TASK PROMPT: Nothing should appear in the answer except the lines from the one containing "let w := decodeVal e.fmt e.signed x.code" through the end of the listing, repeated exactly.

INPUT DATA:
-- ==== Sys2Proof/Machine/Tags.lean ====
section
/-! DEFINITION. Tensor tags and what a conversion into one does: the tag check (R175), the status record (R89-R91, R98),
the first-NaN trap (R92-R96), the harvest (R99), generators (R122, R123), and conversion under R80-R88. -/
namespace Sys2Proof.Machine

/-! ### Descriptors -/

/-- The format codes of a tag (R174). -/
def tagFmt (n : Nat) : Option Fmt :=
  match n with
  | 0 => some .fp64 | 1 => some .fp32 | 2 => some .w40 | 3 => some .bf16 | 4 => some .fp16 | 5 => some .e5m2
  | 6 => some .e4m3 | 7 => some .e3m2 | 8 => some .e2m3 | 9 => some .e2m1 | 10 => some .int32 | 11 => some .int16
  | 12 => some .int8 | 13 => some .int4 | _ => none

/-- Offset of tag `n` of a kernel (R174). -/
def tagOff (k : Kern) (n : Nat) : Nat := k.tagbase + 128 * n

/-- The format that an amax-history slot names (R100): 0 E4M3, 1 E5M2, 2 FP16, 3 BF16. -/
def slotFmt (n : Nat) : Option Fmt :=
  match n with
  | 0 => some .e4m3 | 1 => some .e5m2 | 2 => some .fp16 | 3 => some .bf16 | _ => none

/-- `n` bytes of a memory image at an offset of the slot table of basin `b`; zeros where the table does not lie in the
basin's own HBM (log entry 10). -/
def Chip.slotNat (c : Chip) (m : Mem) (b off n : Nat) : Nat :=
  match c.ownHbm b (c.get (BSN_AMAX_BASE.BASE b) + off) n with
  | some k => leNat (m.reads k n)
  | none => 0

/-- Bits [lo + len - 1 : lo] of amax-history slot `k` (R100). -/
def Chip.slotBits (c : Chip) (m : Mem) (b k lo len : Nat) : Nat := bits (c.slotNat m b (128 * k + lo / 8) 8) (lo % 8) len

/-- The scale tensor's address: SCALES, plus SCALE_OFS where RSCALE is in use too (R174, R222). -/
def tagScales (d : Nat) : Nat := bits d 448 48 + (if bits d 8 2 = 0 then 0 else bits d 160 32)

/-- The tag descriptor at a cistern offset, checked under R175; none is the tag-check failure. -/
def Chip.tagAt (c : Chip) (kc b off idx : Nat) : Option Tag :=
  let d := leNat (c.mem.reads (cisKey kc off) 64)
  let mx := bit d 7
  let slot := bits d 10 10
  match tagFmt (bits d 0 4) with
  | none => none
  | some f =>
    let mxOk := if mx then decide (f = .e4m3 ∨ f = .e5m2 ∨ f = .e3m2 ∨ f = .e2m3 ∨ f = .e2m1) else !f.mxOnly
    let slotOk := slot == 0 || slotFmt (c.slotBits c.mem b slot 512 4) == some f
    if mxOk && slotOk then
      some { off, idx, fmt := f, signed := bit d 4, stoch := bit d 5, ovf := if bit d 6 then .strict else .saturate, mx,
             slot, base := bits d 192 48, scales := tagScales d }
    else none

/-- The outcome of naming a tag (R175): an address fault where its 128 bytes leave the cistern, a tag fault, or the tag. -/
inductive TagRes where
  | addr
  | bad
  | ok (t : Tag)
  deriving DecidableEq, Repr

def Chip.tagOf (c : Chip) (kc : Nat) (k : Kern) (n : Nat) : TagRes :=
  let off := tagOff k n
  if off + 128 > cisSize then .addr
  else match c.tagAt kc k.basin off n with
    | some t => .ok t
    | none => .bad

/-- An instruction names a tag copy: a record that waits for its reset takes its reset values (R174, log entry 9). -/
def Chip.tagUse (c : Chip) (kc off : Nat) : Chip :=
  let x := c.cl kc
  let h : TagHid := Map.get {} x.tags off
  if h.dirty then
    { c.setCl kc { x with tags := Map.put {} x.tags off { dirty := false } } with
      mem := c.mem.write (cisKey kc (off + 64)) tagZero }
  else c

/-- SCALE(m mod 8) of the tag's slot as the kernel loaded it at launch (R100); 1.0 without a slot. -/
def Chip.tagScale (c : Chip) (k : Kern) (t : Tag) : Nat :=
  if t.slot = 0 then 0x3F800000 else c.slotBits k.slots k.basin t.slot (576 + 32 * (k.stamp % 8)) 32

/-! ### What a conversion adds to a record -/

/-- One converted element at a position. -/
def Tally.add (t : Tally) (pos : Nat) (r : Conv) : Tally :=
  { t with
    clamps := t.clamps + b2n r.clamp, flushes := t.flushes + b2n r.flush, nonfinite := t.nonfinite + b2n r.nonfinite,
    elements := t.elements + 1,
    first := if t.first.isNone && (r.nanRes || r.infRes) then some (pos, r.infRes) else t.first,
    trap := if t.trap.isNone && r.trap then some pos else t.trap }

/-- A finite magnitude joins the fold. -/
def Tally.fold (t : Tally) (v : Val) : Tally := if v.isFin && t.amax.lt v.abs then { t with amax := v.abs } else t

/-- A magnitude in FP32, rounded up, at most the largest finite (R98). -/
def upFp32 (v : Val) : Nat :=
  match v with
  | .fin _ m e =>
    if m = 0 then 0
    else
      let q := max (e + (bitLen m : Int) - 24) Fmt.fp32.qmin
      let n := if q ≤ e then m * 2 ^ (e - q).toNat else ceilDiv m (2 ^ (q - e).toNat)
      let (mm, me) := Fmt.fp32.maxFin
      if magLt mm me n q then 0x7F7FFFFF else encodeMag .fp32 false n q
  | _ => 0x7F7FFFFF

/-- One 48-bit counter of a record word adds `n`; true if it stops at its maximum now. R89 lets a counter that reaches 2^48 − 1 stop and
set its _SAT bit, R458 one that an addition would take past it; the model follows R458, which states the counters' common rule, so that a
count of exactly 2^48 − 1 leaves _SAT clear (DESIGN CHOICE, log entry 145). -/
def recAdd (w n : Nat) : Nat × Bool :=
  if bit w 63 ∨ n = 0 then (w, false)
  else if bits w 0 48 + n ≤ 2 ^ 48 - 1 then (setBits w 0 48 (bits w 0 48 + n), false)
  else (setBits (setBits w 0 48 (2 ^ 48 - 1)) 63 1 1, true)

/-- The counts of a tally go into the record of a tag copy (R89, R90). -/
def Chip.foldCounts (c : Chip) (kc b off : Nat) (t : Tally) : Chip :=
  [t.clamps, t.flushes, t.zeroBlocks, t.nonfinite, t.elements].zipIdx.foldl (fun c e =>
    let k := cisKey kc (off + 64 + 8 * e.2)
    let (w, ev) := recAdd (leNat (c.mem.reads k 8)) e.1
    let c := { c with mem := c.mem.write k (leBytes 8 w) }
    if ev then c.fireB b 11 else c) c

/-- The first non-finite position goes into the record while FIRST_VALID is 0 (R91); `pos` is laid out as FIRST_POS. -/
def Chip.foldFirst (c : Chip) (kc off : Nat) (first : Option (Nat × Bool)) : Chip :=
  let k := cisKey kc (off + 104)
  let w := leNat (c.mem.reads k 8)
  match first with
  | some (pos, inf) =>
    if bit w 49 then c
    else { c with mem := c.mem.write k (leBytes 8 (setBits (setBits (setBits w 0 48 pos) 48 1 (b2n inf)) 49 1 1)) }
  | none => c

/-- AMAX, AMAX_STEP and AMAX_MIX take a fold of magnitude bits `a` stamped `n` (R98). -/
def Chip.foldAmax (c : Chip) (kc off a n : Nat) : Chip :=
  let x := c.cl kc
  let h : TagHid := Map.get {} x.tags off
  let k := cisKey kc (off + 112)
  let w := leNat (c.mem.reads k 16)
  let w1 := setBits w 0 32 (max (bits w 0 32) a)
  let w2 := if h.fold then (if bits w 32 32 = n % 2 ^ 32 then w1 else setBits w1 64 1 1) else setBits w1 32 32 n
  let c := { c with mem := c.mem.write k (leBytes 16 w2) }
  c.setCl kc { x with tags := Map.put {} x.tags off { h with fold := true } }

/-- A whole tally is folded into a tag copy's record: counts, first position, and unless the kernel is of the side class or nothing
was converted the amax (R90, R98, R127, R132). -/
def Chip.foldTag (c : Chip) (kc b off : Nat) (t : Tally) (side : Bool) (stamp : Nat) : Chip :=
  let c := (c.foldCounts kc b off t).foldFirst kc off t.first
  if side || t.elements == 0 then c else c.foldAmax kc off (upFp32 t.amax) stamp

/-! ### The first-NaN trap (R92-R96) -/

/-- A NaN event in basin `b`: kernel identity, tag, queue, source, slot, cluster, bundle address and step. True in the
second component if it fired. -/
def Chip.nanEvent (c : Chip) (b kid tag q src slot cl bundle step : Nat) : Chip × Bool :=
  if c.on (BSN_NAN_TRAP_CTL.HELD b) then (c.incSat (BSN_NAN_TRAP_CTL.MISSED b) 1, false)
  else if !c.on (BSN_NAN_TRAP_CTL.ENABLE b) then (c, false)
  else
    let id0 := fld 0 32 kid + fld 32 16 tag + fld 48 6 q + fld 54 2 src + fld 56 3 slot + fld 59 2 cl
    let c := c.setWord (BSN_NAN_TRAP_ID0 b) id0
    let c := c.setWord (BSN_NAN_TRAP_ID1 b) (bundle % 2 ^ 48)
    let c := c.setWord (BSN_NAN_TRAP_ID2 b) (step % 2 ^ 32)
    let c := (c.put (BSN_NAN_TRAP_CTL.HELD b) 1).put (BSN_NAN_TRAP_CTL.ARMED b) 0
    (c.fireB b 1, true)

/-- A kernel is abandoned and its queue halts with STATE 3 (R92). -/
def Chip.nanStop (c : Chip) (k : Kern) : Chip :=
  let c := c.stopKern k
  let c := match k.batch with
    | some (bq, num) => c.batchEnd k.basin bq num false
    | none => c
  let c := c.put (BSN_Q_STS.STATE k.basin k.queue) 3
  c.setQu k.basin k.queue { c.qu k.basin k.queue with haltPkt := if k.batch.isNone then some k.pkt else none }

/-- The kernel of a cluster meets a NaN in a conversion (R92). `src`: 0 burnish, 1 rill. -/
def Chip.kernNan (c : Chip) (kc : Nat) (k : Kern) (tag src bundle step : Nat) : Chip :=
  let (c, fired) := c.nanEvent k.basin k.kid tag k.queue src (c.dieSlot (kc / 4)) (kc % 4) bundle step
  if fired && !c.on (BSN_NAN_TRAP_CTL.ACTION k.basin) then c.nanStop k else c

/-- A temper unit of die `n` meets a NaN in a conversion to a working copy (R92): with ACTION 0 the kernel that issued the command is
abandoned if it still runs, and the queue it came by halts; the command itself goes on. -/
def Chip.engNan (c : Chip) (n : Nat) (e : ECmd) (tag : Nat) : Chip :=
  let b := c.dieBasin n
  let (c, fired) := c.nanEvent b e.kid tag e.queue 2 (c.dieSlot n) (e.tkc % 4) e.bundle e.bstep
  if fired && !c.on (BSN_NAN_TRAP_CTL.ACTION b) then
    match c.kerns.find? (fun k => k.id == e.kern && e.kern != 0) with
    | some k => c.nanStop k
    | none => c.put (BSN_Q_STS.STATE b e.queue) 3
  else c

/-! ### The harvest (R99, R126, R467) -/

/-- The non-finite counter of slot `s` of basin `b` adds growth (R126), and the summary's growth with it (R467). -/
def Chip.nfAdd (c : Chip) (b s n : Nat) : Chip :=
  let x := c.bs b
  let w : Nat := Map.get 0 x.nf s
  let (w2, ev) := recAdd w n
  let c := c.setBs b { x with nf := Map.put 0 x.nf s w2,
                              nfGrow := if bit w 63 then x.nfGrow else Map.put 0 x.nfGrow s (Map.get 0 x.nfGrow s + n) }
  if ev then c.ctrEv ASY_NF_DATA.key 0 else c

/-- THARV of a tag copy for step `n` (R99, R107). -/
def Chip.harvest (c : Chip) (kc b : Nat) (t : Tag) (n : Nat) : Chip :=
  let x := c.cl kc
  let h : TagHid := Map.get {} x.tags t.off
  let k := cisKey kc (t.off + 112)
  let amax := leNat (c.mem.reads k 4)
  let nf := leNat (c.mem.reads (cisKey kc (t.off + 88)) 6)
  let c := if t.slot = 0 then c
    else match c.ownHbm b (c.get (BSN_AMAX_BASE.BASE b) + 0x20000 + 0x1000 * (n % 2) + 4 * t.slot) 4 with
      | some a => c.wrHbm a (leBytes 4 (max amax (leNat (c.mem.reads a 4))))
      | none => c
  let w := leNat (c.mem.reads k 16)
  let c := { c with mem := c.mem.write k (leBytes 16 (setBits w 0 65 0)) }
  let c := c.setCl kc { x with tags := Map.put {} x.tags t.off { h with fold := false, nfRef := nf } }
  if t.slot = 0 then c else c.nfAdd b t.slot (nf - h.nfRef)

/-! ### Generators (R122, R123) -/

def mix64 (z : Nat) : Nat :=
  let z := z ^^^ (z >>> 30)
  let z := (z * 0xBF58476D1CE4E5B9) % 2 ^ 64
  let z := z ^^^ (z >>> 27)
  let z := (z * 0x94D049BB133111EB) % 2 ^ 64
  z ^^^ (z >>> 31)

/-- The state a seeding gives the generator with lane identity `id` (R123). -/
def Seed.state (s : Seed) (id : Nat) : Nat :=
  match s with
  | .free e => mix64 (Config.entropy e % 2 ^ 64 ^^^ id)
  | .repro seed step kid => mix64 (seed ^^^ mix64 (step ^^^ mix64 (kid % 2 ^ 32 * 2 ^ 32 + id)))

def genNext (s : Nat) : Nat := (s * 0x5851F42D4C957F2D + 0x14057B7EF767814F) % 2 ^ 64

/-- Lane `l` of a bank whose lane identities start at `base` advances: its new state and the bank. -/
def GenBank.step (g : GenBank) (base l : Nat) : Nat × GenBank :=
  let s := genNext ((g.st.find l).getD (g.seed.state (base + l)))
  (s, { g with st := g.st.set l s })

/-- LANE_ID bases (R122): rill lanes, burnish columns, temper lanes. -/
def rillBase (role : Nat) : Nat := role / 4 * 8192 + role % 4 * 2048
def burnBase (role : Nat) : Nat := 65536 + role / 4 * 1024 + role % 4 * 256
def tempBase (slot : Nat) : Nat := 131072 + slot * 256

/-! ### Conversion of a list of values into a tag's format -/

/-- The tag's choices for a conversion. `stoch`: the tag is Stochastic and its format does not hold every source value
(log entry 23); `base`: the LANE_ID of the unit's lane 0. -/
structure ConvEnv where
  fmt : Fmt
  signed : Bool
  ovf : Ovf
  stoch : Bool
  base : Nat
  deriving DecidableEq, Repr

/-- The rounding of one element: a draw of lane `l` where the conversion rounds stochastically (R83, R122). -/
def ConvEnv.rnd (e : ConvEnv) (g : GenBank) (l : Nat) : Rnd × GenBank :=
  if e.stoch then
    let (s, g) := g.step e.base l
    (.stoch (s >>> 48), g)
  else (.nearest, g)

/-- Elements converted one by one (R84): each with its position, lane and value. -/
def convElems (e : ConvEnv) : List (Nat × Nat × Val) → GenBank → Tally → List Nat → List Nat × GenBank × Tally
  | [], g, t, acc => (acc.reverse, g, t)
  | (pos, l, v) :: rest, g, t, acc =>
    let (r, g) := e.rnd g l
    let x := convert e.fmt e.signed e.ovf r v
    let w := decodeVal e.fmt e.signed x.code
    convElems e rest g ((t.add pos x).fold w) (x.code :: acc)

/-- Elements of one MX block converted under its scale code (R80). -/
def mxElems (e : ConvEnv) (sc : Nat) : List (Nat × Nat × Val) → GenBank → Tally → List Nat → List Nat × GenBank × Tally
  | [], g, t, acc => (acc.reverse, g, t)
  | (pos, l, v) :: rest, g, t, acc =>
    let (r, g) := e.rnd g l
    let x := mxElem e.fmt r sc v
    let w := (decodeVal e.fmt e.signed x.code).scale ((sc : Int) - 127)
    mxElems e sc rest g ((t.add pos x).fold (if sc = 0xFF then .fin false 0 0 else w)) (x.code :: acc)

/-- One MX block (R80): its scale code and its elements' codes. -/
def mxBlock (e : ConvEnv) (xs : List (Nat × Nat × Val)) (g : GenBank) (t : Tally) : Nat × List Nat × GenBank × Tally :=
  let (sc, zero) := mxScale e.fmt (xs.map (·.2.2))
  let (cs, g, t) := mxElems e sc xs g { t with zeroBlocks := t.zeroBlocks + b2n zero } []
  (sc, cs, g, t)

end Sys2Proof.Machine
end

EXERCISE RESPONSE:
    let w := decodeVal e.fmt e.signed x.code
    convElems e rest g ((t.add pos x).fold w) (x.code :: acc)

/-- Elements of one MX block converted under its scale code (R80). -/
def mxElems (e : ConvEnv) (sc : Nat) : List (Nat × Nat × Val) → GenBank → Tally → List Nat → List Nat × GenBank × Tally
  | [], g, t, acc => (acc.reverse, g, t)
  | (pos, l, v) :: rest, g, t, acc =>
    let (r, g) := e.rnd g l
    let x := mxElem e.fmt r sc v
    let w := (decodeVal e.fmt e.signed x.code).scale ((sc : Int) - 127)
    mxElems e sc rest g ((t.add pos x).fold (if sc = 0xFF then .fin false 0 0 else w)) (x.code :: acc)

/-- One MX block (R80): its scale code and its elements' codes. -/
def mxBlock (e : ConvEnv) (xs : List (Nat × Nat × Val)) (g : GenBank) (t : Tally) : Nat × List Nat × GenBank × Tally :=
  let (sc, zero) := mxScale e.fmt (xs.map (·.2.2))
  let (cs, g, t) := mxElems e sc xs g { t with zeroBlocks := t.zeroBlocks + b2n zero } []
  (sc, cs, g, t)

end Sys2Proof.Machine
end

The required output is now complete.